How to complete this task. Quote exactly, and only, the lines of the material below from the line with "(s.putQueue i q).lanes = s.lanes := rfl" through the line with "theorem State.putQueue_merge (s".

Input data.
/-! ## mapTotes -/

@[simp] theorem State.mapTotes_pending (s : State) (f : Tote → Tote) : (s.mapTotes f).pending = s.pending := rfl
@[simp] theorem State.mapTotes_now (s : State) (f : Tote → Tote) : (s.mapTotes f).now = s.now := rfl
@[simp] theorem State.mapTotes_choices (s : State) (f : Tote → Tote) : (s.mapTotes f).choices = s.choices := rfl
@[simp] theorem State.mapTotes_cfg (s : State) (f : Tote → Tote) : (s.mapTotes f).cfg = s.cfg := rfl
@[simp] theorem State.mapTotes_ring (s : State) (f : Tote → Tote) : (s.mapTotes f).ring = s.ring := rfl
@[simp] theorem State.mapTotes_req (s : State) (f : Tote → Tote) : (s.mapTotes f).req = s.req := rfl
@[simp] theorem State.mapTotes_orders (s : State) (f : Tote → Tote) : (s.mapTotes f).orders = s.orders := rfl
@[simp] theorem State.mapTotes_totes (s : State) (f : Tote → Tote) :
    (s.mapTotes f).totes = s.totes.map (fun p => (p.1, f p.2)) := rfl
@[simp] theorem State.mapTotes_readers (s : State) (f : Tote → Tote) : (s.mapTotes f).readers = s.readers := rfl
@[simp] theorem State.mapTotes_lanes (s : State) (f : Tote → Tote) : (s.mapTotes f).lanes = s.lanes := rfl
@[simp] theorem State.mapTotes_willcall (s : State) (f : Tote → Tote) : (s.mapTotes f).willcall = s.willcall := rfl
@[simp] theorem State.mapTotes_merge (s : State) (f : Tote → Tote) : (s.mapTotes f).merge = s.merge := rfl
@[simp] theorem State.mapTotes_throttle (s : State) (f : Tote → Tote) : (s.mapTotes f).throttle = s.throttle := rfl
@[simp] theorem State.mapTotes_drive (s : State) (f : Tote → Tote) : (s.mapTotes f).drive = s.drive := rfl
@[simp] theorem State.mapTotes_run (s : State) (f : Tote → Tote) : (s.mapTotes f).run = s.run := rfl

/-! ## putLane -/

@[simp] theorem State.putLane_pending (s : State) (l : LaneIx) (x : Lane) : (s.putLane l x).pending = s.pending := rfl
@[simp] theorem State.putLane_now (s : State) (l : LaneIx) (x : Lane) : (s.putLane l x).now = s.now := rfl
@[simp] theorem State.putLane_choices (s : State) (l : LaneIx) (x : Lane) : (s.putLane l x).choices = s.choices := rfl
@[simp] theorem State.putLane_cfg (s : State) (l : LaneIx) (x : Lane) : (s.putLane l x).cfg = s.cfg := rfl
@[simp] theorem State.putLane_ring (s : State) (l : LaneIx) (x : Lane) : (s.putLane l x).ring = s.ring := rfl
@[simp] theorem State.putLane_req (s : State) (l : LaneIx) (x : Lane) : (s.putLane l x).req = s.req := rfl
@[simp] theorem State.putLane_orders (s : State) (l : LaneIx) (x : Lane) : (s.putLane l x).orders = s.orders := rfl
@[simp] theorem State.putLane_totes (s : State) (l : LaneIx) (x : Lane) : (s.putLane l x).totes = s.totes := rfl
@[simp] theorem State.putLane_readers (s : State) (l : LaneIx) (x : Lane) : (s.putLane l x).readers = s.readers := rfl
@[simp] theorem State.putLane_lanes (s : State) (l : LaneIx) (x : Lane) :
    (s.putLane l x).lanes = setRow s.lanes l x := rfl
@[simp] theorem State.putLane_willcall (s : State) (l : LaneIx) (x : Lane) : (s.putLane l x).willcall = s.willcall :=
  rfl
@[simp] theorem State.putLane_merge (s : State) (l : LaneIx) (x : Lane) : (s.putLane l x).merge = s.merge := rfl
@[simp] theorem State.putLane_throttle (s : State) (l : LaneIx) (x : Lane) : (s.putLane l x).throttle = s.throttle :=
  rfl
@[simp] theorem State.putLane_drive (s : State) (l : LaneIx) (x : Lane) : (s.putLane l x).drive = s.drive := rfl
@[simp] theorem State.putLane_run (s : State) (l : LaneIx) (x : Lane) : (s.putLane l x).run = s.run := rfl

/-! ## modLane -/

@[simp] theorem State.modLane_pending (s : State) (l : LaneIx) (f : Lane → Lane) :
    (s.modLane l f).pending = s.pending := rfl
@[simp] theorem State.modLane_now (s : State) (l : LaneIx) (f : Lane → Lane) : (s.modLane l f).now = s.now := rfl
@[simp] theorem State.modLane_choices (s : State) (l : LaneIx) (f : Lane → Lane) :
    (s.modLane l f).choices = s.choices := rfl
@[simp] theorem State.modLane_cfg (s : State) (l : LaneIx) (f : Lane → Lane) : (s.modLane l f).cfg = s.cfg := rfl
@[simp] theorem State.modLane_ring (s : State) (l : LaneIx) (f : Lane → Lane) : (s.modLane l f).ring = s.ring := rfl
@[simp] theorem State.modLane_req (s : State) (l : LaneIx) (f : Lane → Lane) : (s.modLane l f).req = s.req := rfl
@[simp] theorem State.modLane_orders (s : State) (l : LaneIx) (f : Lane → Lane) : (s.modLane l f).orders = s.orders :=
  rfl
@[simp] theorem State.modLane_totes (s : State) (l : LaneIx) (f : Lane → Lane) : (s.modLane l f).totes = s.totes :=
  rfl
@[simp] theorem State.modLane_readers (s : State) (l : LaneIx) (f : Lane → Lane) :
    (s.modLane l f).readers = s.readers := rfl
@[simp] theorem State.modLane_lanes (s : State) (l : LaneIx) (f : Lane → Lane) :
    (s.modLane l f).lanes = setRow s.lanes l (f (s.lane l)) := rfl
@[simp] theorem State.modLane_willcall (s : State) (l : LaneIx) (f : Lane → Lane) :
    (s.modLane l f).willcall = s.willcall := rfl
@[simp] theorem State.modLane_merge (s : State) (l : LaneIx) (f : Lane → Lane) : (s.modLane l f).merge = s.merge :=
  rfl
@[simp] theorem State.modLane_throttle (s : State) (l : LaneIx) (f : Lane → Lane) :
    (s.modLane l f).throttle = s.throttle := rfl
@[simp] theorem State.modLane_drive (s : State) (l : LaneIx) (f : Lane → Lane) : (s.modLane l f).drive = s.drive :=
  rfl
@[simp] theorem State.modLane_run (s : State) (l : LaneIx) (f : Lane → Lane) : (s.modLane l f).run = s.run := rfl

/-! ## putReader -/

@[simp] theorem State.putReader_pending (s : State) (r : ReaderIx) (x : Reader) :
    (s.putReader r x).pending = s.pending := rfl
@[simp] theorem State.putReader_now (s : State) (r : ReaderIx) (x : Reader) : (s.putReader r x).now = s.now := rfl
@[simp] theorem State.putReader_choices (s : State) (r : ReaderIx) (x : Reader) :
    (s.putReader r x).choices = s.choices := rfl
@[simp] theorem State.putReader_cfg (s : State) (r : ReaderIx) (x : Reader) : (s.putReader r x).cfg = s.cfg := rfl
@[simp] theorem State.putReader_ring (s : State) (r : ReaderIx) (x : Reader) : (s.putReader r x).ring = s.ring := rfl
@[simp] theorem State.putReader_req (s : State) (r : ReaderIx) (x : Reader) : (s.putReader r x).req = s.req := rfl
@[simp] theorem State.putReader_orders (s : State) (r : ReaderIx) (x : Reader) :
    (s.putReader r x).orders = s.orders := rfl
@[simp] theorem State.putReader_totes (s : State) (r : ReaderIx) (x : Reader) : (s.putReader r x).totes = s.totes :=
  rfl
@[simp] theorem State.putReader_readers (s : State) (r : ReaderIx) (x : Reader) :
    (s.putReader r x).readers = setRow s.readers r x := rfl
@[simp] theorem State.putReader_lanes (s : State) (r : ReaderIx) (x : Reader) : (s.putReader r x).lanes = s.lanes :=
  rfl
@[simp] theorem State.putReader_willcall (s : State) (r : ReaderIx) (x : Reader) :
    (s.putReader r x).willcall = s.willcall := rfl
@[simp] theorem State.putReader_merge (s : State) (r : ReaderIx) (x : Reader) : (s.putReader r x).merge = s.merge :=
  rfl
@[simp] theorem State.putReader_throttle (s : State) (r : ReaderIx) (x : Reader) :
    (s.putReader r x).throttle = s.throttle := rfl
@[simp] theorem State.putReader_drive (s : State) (r : ReaderIx) (x : Reader) : (s.putReader r x).drive = s.drive :=
  rfl
@[simp] theorem State.putReader_run (s : State) (r : ReaderIx) (x : Reader) : (s.putReader r x).run = s.run := rfl

/-! ## putQueue -/

@[simp] theorem State.putQueue_pending (s : State) (i : InductIx) (q : List InductItem) :
    (s.putQueue i q).pending = s.pending := rfl
@[simp] theorem State.putQueue_now (s : State) (i : InductIx) (q : List InductItem) : (s.putQueue i q).now = s.now :=
  rfl
@[simp] theorem State.putQueue_choices (s : State) (i : InductIx) (q : List InductItem) :
    (s.putQueue i q).choices = s.choices := rfl
@[simp] theorem State.putQueue_cfg (s : State) (i : InductIx) (q : List InductItem) : (s.putQueue i q).cfg = s.cfg :=
  rfl
@[simp] theorem State.putQueue_ring (s : State) (i : InductIx) (q : List InductItem) :
    (s.putQueue i q).ring = s.ring := rfl
@[simp] theorem State.putQueue_req (s : State) (i : InductIx) (q : List InductItem) : (s.putQueue i q).req = s.req :=
  rfl
@[simp] theorem State.putQueue_orders (s : State) (i : InductIx) (q : List InductItem) :
    (s.putQueue i q).orders = s.orders := rfl
@[simp] theorem State.putQueue_totes (s : State) (i : InductIx) (q : List InductItem) :
    (s.putQueue i q).totes = s.totes := rfl
@[simp] theorem State.putQueue_readers (s : State) (i : InductIx) (q : List InductItem) :
    (s.putQueue i q).readers = s.readers := rfl
@[simp] theorem State.putQueue_lanes (s : State) (i : InductIx) (q : List InductItem) :
    (s.putQueue i q).lanes = s.lanes := rfl
@[simp] theorem State.putQueue_willcall (s : State) (i : InductIx) (q : List InductItem) :
    (s.putQueue i q).willcall = s.willcall := rfl
@[simp] theorem State.putQueue_merge (s : State) (i : InductIx) (q : List InductItem) :
    (s.putQueue i q).merge = { s.merge with queues := setRow s.merge.queues i q } := rfl
@[simp] theorem State.putQueue_throttle (s : State) (i : InductIx) (q : List InductItem) :
    (s.putQueue i q).throttle = s.throttle := rfl
@[simp] theorem State.putQueue_drive (s : State) (i : InductIx) (q : List InductItem) :
    (s.putQueue i q).drive = s.drive := rfl
@[simp] theorem State.putQueue_run (s : State) (i : InductIx) (q : List InductItem) : (s.putQueue i q).run = s.run :=
  rfl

Answer space.
    (s.putQueue i q).lanes = s.lanes := rfl
@[simp] theorem State.putQueue_willcall (s : State) (i : InductIx) (q : List InductItem) :
    (s.putQueue i q).willcall = s.willcall := rfl
@[simp] theorem State.putQueue_merge (s : State) (i : InductIx) (q : List InductItem) :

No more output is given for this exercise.